Scramjet is a simple reactive stream programming framework. The code is written by chaining functions that transform the streamed data, including well known map, filter and reduce.

The main advantage of Scramjet is running asynchronous operations on your data streams concurrently. It allows you to perform the transformations both synchronously and asynchronously by using the same API - so now you can "map" your stream from whatever source and call any number of API's consecutively.

This is a pre-release of the next major version (v5) of JavaScript Scramjet Framework.

We are open to your feedback! We encourage you to report issues with any ideas, suggestions and features you would like to see in this version. You can also upvote (+1) existing ones to show us the direction we should take in developing Scramjet Framework.

Not interested in JavaScript/TypeScript version? Check out Scramjet Framework in Python!

Table of contents

Installation

Simply run:

npm i @scramjet/framework

And then you can require it in the JS/TS code like:

sample-file.ts

import { DataStream } from "@scramjet/framework";

You can also use nightly build as npm dependency by referring to nightly branch (which is the latest build) from this repository:

package.json

{
    "dependencies": {
        "scramjet": "scramjetorg/framework-js#nightly"
    }
}

After adding Scramjet Framework as dependency it needs to be installed via npm (or similar):

npm i

You can also build Scramjet Framework yourself. Please refer to Development Setup section for more details.

Usage

Scramjet streams are similar and behave similar to native nodejs streams and to streams in any programing language in general. They allow operating on streams of data (were each separate data part is called a chunk) and process it in any way through transforms like mapping or filtering.

Let's take a look on how to create and operate on Scramjet streams.

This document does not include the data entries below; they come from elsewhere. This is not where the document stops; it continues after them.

-- ==== Sys2Proof/Machine/Thermal.lean ====
section
/-! DEFINITION. The thermal sequencer (spec/15): samples, levels, inferred values, coolant, and its settings. -/

namespace Sys2Proof.Machine

/-! Levels and the loss of a value (R395–R397, R400). -/

/-- The rise event of a level: 0x01 WARM_RISE, 0x03 PRESS_RISE, 0x05 SCORCH_RISE (R410). -/
def riseEvent (level : Nat) : Nat := 2 * level + 1

/-- Set a level flag and clear the dwell counts of the value. -/
def Thermal.light (x : Thermal) (level v : Nat) (on : Bool) : Thermal :=
  { x with
    lit := Tab.put (fun _ => false) x.lit (256 * level + v) on
    up := Tab.put (fun _ => 0) x.up (256 * level + v) 0
    down := Tab.put (fun _ => 0) x.down (256 * level + v) 0 }

/-- An event is written when the device level changes, with the sensor whose value decided it (R397). -/
def State.levelEvent (s : State) (before : Bool) (level v : Nat) : State :=
  if !before && s.levelOn level then s.event 0x12 (riseEvent level) v
  else if before && !s.levelOn level then s.event 0x12 (riseEvent level + 1) v
  else s

/-- A value that no longer exists drops its warm and press flags and counts (R397); its scorch flag stays. -/
def State.dropValue (s : State) (v : Nat) : State :=
  if s.valueGone v then
    let x := (s.th.light 0 v false).light 1 v false
    { s with th := { x with
      up := Tab.put (fun _ => 0) x.up (512 + v) 0
      down := Tab.put (fun _ => 0) x.down (512 + v) 0 } }
  else s

/-- A sensor is marked FAILED until POR (R392, R397, R400): its event, the values that cease to exist, the level events. -/
def State.failSensor (s : State) (n : Nat) : State :=
  let s1 := s.wr 0x2206 (n / 32) (setBit (s.rd 0x2206 (n / 32)) (n % 32) true)
  let s2 := (s1.wr 0x2201 n 0x8000).event 0x12 0x08 n
  let s3 := (n :: (List.range 64).map (· + 48)).foldl State.dropValue s2
  ((s3.levelEvent (s.levelOn 0) 0 n).levelEvent (s.levelOn 1) 1 n).applyThrottle

/-- The level points in °C, by subindex 1–6 (R395). -/
def State.point (s : State) (sub : Nat) : Int := s16 (s.rd 0x2200 sub)

/-- The rise point of a level in 1/16 °C. -/
def State.rise (s : State) (level : Nat) : Int := 16 * s.point (2 * level + 1)

/-- The release point of a level in 1/16 °C. -/
def State.release (s : State) (level : Nat) : Int := 16 * s.point (2 * level + 2)

/-- The dwell counts of R396 after a sample: a count of 3 waits for its confirmation (log 33). -/
def State.dwell (s : State) (k : Nat) : Nat × Nat :=
  let up := Tab.look (fun _ => 0) s.th.up k
  let down := Tab.look (fun _ => 0) s.th.down k
  match s.decision (k % 256) with
  | none => (up, down)
  | some t =>
    if s.lit (k / 256) (k % 256) then
      (0, if k / 256 = 2 then 0 else if down = 3 then 3 else if t < s.release (k / 256) then down + 1 else 0)
    else (if up = 3 then 3 else if s.rise (k / 256) ≤ t then up + 1 else 0, 0)

/-- One value at one level in a sample. -/
def State.dwellAt (s : State) (k : Nat) : State :=
  { s with th := { s.th with
    up := Tab.put (fun _ => 0) s.th.up k (s.dwell k).1
    down := Tab.put (fun _ => 0) s.th.down k (s.dwell k).2 } }

/-- Every value at every level: keys level × 256 + value. -/
def dwellKeys : List Nat := (List.range 3).flatMap (fun l => (List.range 192).map (fun v => 256 * l + v))

/-- LEVEL_RISE_CONFIRM (R396, R397, R401): press applies its actions, scorch asserts the orderly-stop signal. -/
def execLevelRiseConfirm (level value : Nat) (s : State) : Host.Outcome State Fault Refusal :=
  if level < 3 ∧ value < 192 ∧ Tab.look (fun _ => 0) s.th.up (256 * level + value) = 3 then
    let s1 := State.levelEvent { s with th := s.th.light level value true } (s.levelOn level) level value
    .next (if level = 2 then s1.assertStop 1 else s1.applyThrottle)
  else .next s

/-- LEVEL_RELEASE_CONFIRM (R396, R397, R402): warm and press only. -/
def execLevelReleaseConfirm (level value : Nat) (s : State) : Host.Outcome State Fault Refusal :=
  if level < 2 ∧ value < 192 ∧ Tab.look (fun _ => 0) s.th.down (256 * level + value) = 3 then
    let s1 := State.levelEvent { s with th := s.th.light level value false } (s.levelOn level) level value
    .next s1.applyThrottle
  else .next s

/-! The sample (R392, R393, R396, R398, R399). -/

/-- The rail of a tier (R428): T0 VCC_BASE, T1 VCC_MEM, T3 VCC_CFG, T2 and T4 VCC_CORE. -/
def tierRail (tier : Nat) : Nat := match tier with
  | 0 => 1
  | 1 => 2
  | 3 => 3
  | _ => 4

/-- A conversion of a sensor in 1/16 °C (R392): none, or a reading below −55 °C or above 200 °C, marks it FAILED. A FAILED sensor and
one whose tier has no supply are not converted. -/
def State.convert (s : State) (r : Nat × Option Int) : State :=
  if r.1 < 192 && !s.sensorFailed r.1 && s.th.sampled.contains (sensorTier r.1) then
    match r.2 with
    | none => s.failSensor r.1
    | some t => if t < -880 ∨ 3200 < t then s.failSensor r.1 else s.wr 0x2201 r.1 (u16 t)
  else s

/-- A thermistor's conversion (R393): entry into fault, and the samples in range of a faulted one. -/
def State.thermistor (s : State) (r : Nat × Int) : State :=
  if 1 ≤ r.1 ∧ r.1 ≤ 3 then
    let bad := decide (r.2 < -640) || decide (2000 < r.2)
    let s1 := s.wr 0x2204 r.1 (u16 r.2)
    if bad then
      let s2 := { s1 with th := { s1.th with
        faulted := if s1.th.faulted.contains r.1 then s1.th.faulted else s1.th.faulted ++ [r.1]
        good := Tab.put (fun _ => 0) s1.th.good r.1 0 } }
      if s.th.faulted.contains r.1 then s2 else s2.event 0x12 0x0B r.1
    else s1
  else s

/-- A faulted thermistor in range counts toward its return (R393). -/
def State.goodCount (s : State) (t : Nat) : State :=
  let c := s.coolant t
  if s.th.faulted.contains t && decide (-640 ≤ c) && decide (c ≤ 2000) then
    let n := Tab.look (fun _ => 0) s.th.good t
    { s with th := { s.th with good := Tab.put (fun _ => 0) s.th.good t (if n < 3 then n + 1 else 3) } }
  else s

/-- A consecutive-sample count that stays at `top` until it is acted on. -/
def runCount (n top : Nat) (b : Bool) : Nat := if n = top then top else if b then n + 1 else 0

/-- INLET_HIGH's counts (R393): not evaluated while THERM_IN is faulted. -/
def State.inletCounts (s : State) : State :=
  let t := s.coolant 1
  let lim := 16 * s.point 9
  let ok := !s.th.faulted.contains 1
  { s with th := { s.th with
    inletUp := if ok && !s.th.inletHigh then runCount s.th.inletUp 3 (decide (lim < t)) else 0
    inletDown := if ok && s.th.inletHigh then runCount s.th.inletDown 3 (decide (t ≤ lim - 16)) else 0 } }

/-- COOLANT_OK's counts (R394). -/
def State.coolantCounts (s : State) (ok : Bool) : State :=
  { s with th := { s.th with
    coolantLow := if s.th.coolantLost then 0 else runCount s.th.coolantLow 3 (!ok)
    coolantHigh := if s.th.coolantOk && !s.th.coolantLost then 0 else runCount s.th.coolantHigh 3 ok } }

/-- INFERRED_T2 of a site (R398). -/
def State.inferAt (s : State) (site : Nat) : State :=
  s.wr 0x2202 site (match s.infer site with
    | some t => u16 t
    | none => 0x8000)

/-- A site's count toward SENSOR_DISAGREE (R399, R400). -/
def State.apartAt (s : State) (site : Nat) : State :=
  let n := Tab.look (fun _ => 0) s.th.apart site
  let far := match s.difference site with
    | some d => decide (128 < d)
    | none => false
  { s with th := { s.th with
      apart := Tab.put (fun _ => 0) s.th.apart site (if s.disagrees site then 0 else runCount n 100 far) } }

/-- The tiers whose supply is in range (R392). -/
def State.poweredTiers (s : State) : List Nat := (List.range 5).filter (fun t => s.pwr.inRange.contains (tierRail t))

/-- A sample (R392): the operands list the conversions in 1/16 °C; a sensor or thermistor not listed reads as before (log 34). -/
def State.sample (s : State) (readings : List (Nat × Option Int)) (coolant : List (Nat × Int)) (ok : Bool) : State :=
  let s1 := readings.foldl State.convert { s with th := { s.th with sampled := s.poweredTiers } }
  let s2 := [1, 2, 3].foldl State.goodCount (coolant.foldl State.thermistor s1)
  let s3 := (List.range 64).foldl State.inferAt (s2.inletCounts.coolantCounts ok)
  let s4 := (List.range 64).foldl State.apartAt s3
  dwellKeys.foldl State.dwellAt s4

/-- THERMAL_SAMPLE (R392): the sequencer runs in every state but OFF (R409). -/
def execThermalSample (readings : List (Nat × Option Int)) (coolant : List (Nat × Int)) (coolantOk : Bool) (s : State) :
    Host.Outcome State Fault Refusal :=
  if s.dev.state = .off then .next s else .next (s.sample readings coolant coolantOk)

/-- THERMISTOR_RECOVER (R393). -/
def execThermistorRecover (t : Nat) (s : State) : Host.Outcome State Fault Refusal :=
  if s.th.faulted.contains t && Tab.look (fun _ => 0) s.th.good t = 3 then
    .next { s with th := { s.th with
      faulted := s.th.faulted.filter (fun k => k ≠ t)
      good := Tab.put (fun _ => 0) s.th.good t 0 } }
  else .next s

/-- SENSOR_DISAGREE_LATCH (R399). -/
def execSensorDisagreeLatch (site : Nat) (s : State) : Host.Outcome State Fault Refusal :=
  if site < 64 && Tab.look (fun _ => 0) s.th.apart site = 100 && !s.disagrees site then
    let s1 := s.wr 0x2203 (site / 32) (setBit (s.rd 0x2203 (site / 32)) (site % 32) true)
    .next (State.event { s1 with th := { s1.th with apart := Tab.put (fun _ => 0) s1.th.apart site 0 } } 0x12 0x07 site)
  else .next s

/-- A bit of DISAGREE_MAP may be cleared (R399); a site without a present difference keeps it (log 35). -/
def State.mayAgree (s : State) (site : Nat) : Bool := match s.difference site with
  | some d => decide (d ≤ 128)
  | none => false

/-- DISAGREE_MAP (R399): bits written 0 are cleared, all or none; bits written 1 stay. -/
def disagreeEffect (i v : Nat) : Effect := fun s =>
  let old := s.rd 0x2203 i
  if (members 32 old).all (fun b => v.testBit b || s.mayAgree (32 * i + b)) then (.ok, s.wr 0x2203 i (old &&& v))
  else (.stateConflict, s)

/-- DISAGREE_MAP_WRITE, a write to 0x2203:00–01. -/
def execDisagreeMapWrite (src : Source) (i value : Nat) (s : State) : Host.Outcome State Fault Refusal :=
  if i < 2 then
    .next (s.command src 0x2203 i 4 (leBytes 4 value) (s.regBytes 0x2203 i) true true (disagreeEffect i (value % 2 ^ 32)))
  else .next s

/-- COOLANT_LOSS_CONFIRM (R394). -/
def execCoolantLossConfirm (s : State) : Host.Outcome State Fault Refusal :=
  if s.th.coolantLow = 3 ∧ !s.th.coolantLost then
    let s1 := State.event { s with th := { s.th with coolantLost := true, coolantOk := false, coolantLow := 0 } } 0x12 0x09 0
    .next (if s.rd 0x2200 8 = 2 then s1.assertStop 3 else s1.applyThrottle)
  else .next s

/-- COOLANT_RESTORE_CONFIRM (R394): a first high level is confirmed without an event (log 36). -/
def execCoolantRestoreConfirm (s : State) : Host.Outcome State Fault Refusal :=
  if s.th.coolantHigh = 3 then
    let s1 := { s with th := { s.th with coolantLost := false, coolantOk := true, coolantHigh := 0 } }
    .next (if s.th.coolantLost then (s1.event 0x12 0x0A 0).applyThrottle else s1)
  else .next s

/-- INLET_HIGH_CONFIRM (R393). -/
def execInletHighConfirm (s : State) : Host.Outcome State Fault Refusal :=
  if s.th.inletUp = 3 then
    .next (State.event { s with th := { s.th with inletHigh := true, inletUp := 0 } } 0x12 0x0C 0)
  else .next s

/-- INLET_HIGH_CLEAR (R393). -/
def execInletHighClear (s : State) : Host.Outcome State Fault Refusal :=
  if s.th.inletDown = 3 then .next { s with th := { s.th with inletHigh := false, inletDown := 0 } } else .next s

/-! Level points (R395, R411). -/

/-- The conditions of R395 hold with the point at `sub` set to `v`. -/
def State.pointsFit (s : State) (sub : Nat) (v : Int) : Bool :=
  let p := fun k => if k = sub then v else s.point k
  60 ≤ p 1 && p 1 < p 3 && p 3 < p 5 && p 3 ≤ 160 && 110 ≤ p 5 && p 5 ≤ 160
    && p 2 ≤ p 1 - 2 && p 4 ≤ p 3 - 2 && p 6 ≤ p 5 - 5 && 60 ≤ p 6

/-- The scorch points are writable in MANAGED and OPERATIONAL (R411). -/
def pointEffect (sub v : Nat) : Effect := fun s =>
  if sub < 5 ∨ s.dev.state = .managed ∨ s.dev.state = .operational then (.ok, s.wr 0x2200 sub v) else (.stateConflict, s)

/-- LEVEL_POINT_WRITE, a write to 0x2200:01–06. -/
def execLevelPointWrite (src : Source) (sub value : Nat) (s : State) : Host.Outcome State Fault Refusal :=
  if 1 ≤ sub ∧ sub ≤ 6 then
    .next (s.command src 0x2200 sub 6 (leBytes 2 value) (s.regBytes 0x2200 sub) true
      (s.pointsFit sub (s16 (value % 2 ^ 16))) (pointEffect sub (value % 2 ^ 16)))
  else .next s

end Sys2Proof.Machine
end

If you would like to dive deeper, please refer to streams source files.

Creating Scramjet streams

The basic method for creating Scramjet streams is from() static method. It accepts iterables (both sync and async) and native nodejs streams. As for iterables it can be a simple array, generator or anything iterable:

import { DataStream } from "scramjet";

const stream = DataStream.from(["foo", "bar", "baz"]);

Scramjet streams are asynchronous iterables itself, which means one stream can be created from another:

import { DataStream } from "scramjet";

const stream1 = DataStream.from(["foo", "bar", "baz"]);
const stream2 = DataStream.from(stream1);

They can be also created from native nodejs Readables:

import { createReadStream } from "fs";
import { DataStream } from "scramjet";

const stream = DataStream.from(createReadStream("path/to/file"));

The more "manual" approach is creating streams using constructor:

import { DataStream } from "scramjet";

const stream = new DataStream();

Such approach is useful when one needs to manually write data to a stream or use it as a pipe destination:

import { DataStream } from "scramjet";

const stream = new DataStream();
stream.write("foo");

const stream2 = new DataStream();
stream.pipe(stream2);

Getting data from Scramjet streams

Similar as to creating Scramjet streams, there are specific methods which allow getting data out of them. Those are sometimes called sink methods as they allow data to flow through and out of the stream. As those methods needs to wait for the stream end, they return a Promise which needs to be awaited and is resolved when all data from source is processed.

import { DataStream } from "scramjet";

const stream1 = DataStream.from(["foo", "bar", "baz"]);
await stream1.toArray(); // ["foo", "bar", "baz"]

const stream2 = DataStream.from(["foo", "bar", "baz"]);
await stream2.toFile("path/to/file"); // Writes to a file, resolves when done.

const stream3 = DataStream.from(["foo", "bar", "baz"]);
await stream3.reduce(
    (prev, curr) => `${ prev }-${ curr }`,
    ""
); // "foo-bar-baz"

As Scramjet streams are asynchronous iterables they can be iterated too:

import { DataStream } from "scramjet";

const stream = DataStream.from(["foo", "bar", "baz"]);

for await (const chunk of stream) {
    console.log(chunk);
}
// Logs:
// "foo"
// "bar"
// "baz"

Similar to writing, there is also more "manual" way of reading from streams using .read() method:

import { DataStream } from "scramjet";

const stream = DataStream.from(["foo", "bar", "baz"]);

await stream.read(); // "foo"
await stream.read(); // "bar"

Read returns a Promise which waits until there is something ready to be read from a stream.

Basic operations

The whole idea of stream processing is an ability to quickly and efficiently transform data which flows through the stream. Let's take a look at basic operations (called transforms) and what they do:

Mapping

Mapping stream data is basically the same as mapping an array. It allows to map a chunk to a new value:

import { DataStream } from "scramjet";

DataStream
    .from(["foo", "bar", "baz"])
    .map(chunk => chunk.repeat(2))
    .toArray(); // ["foofoo", "barbar", "bazbaz"]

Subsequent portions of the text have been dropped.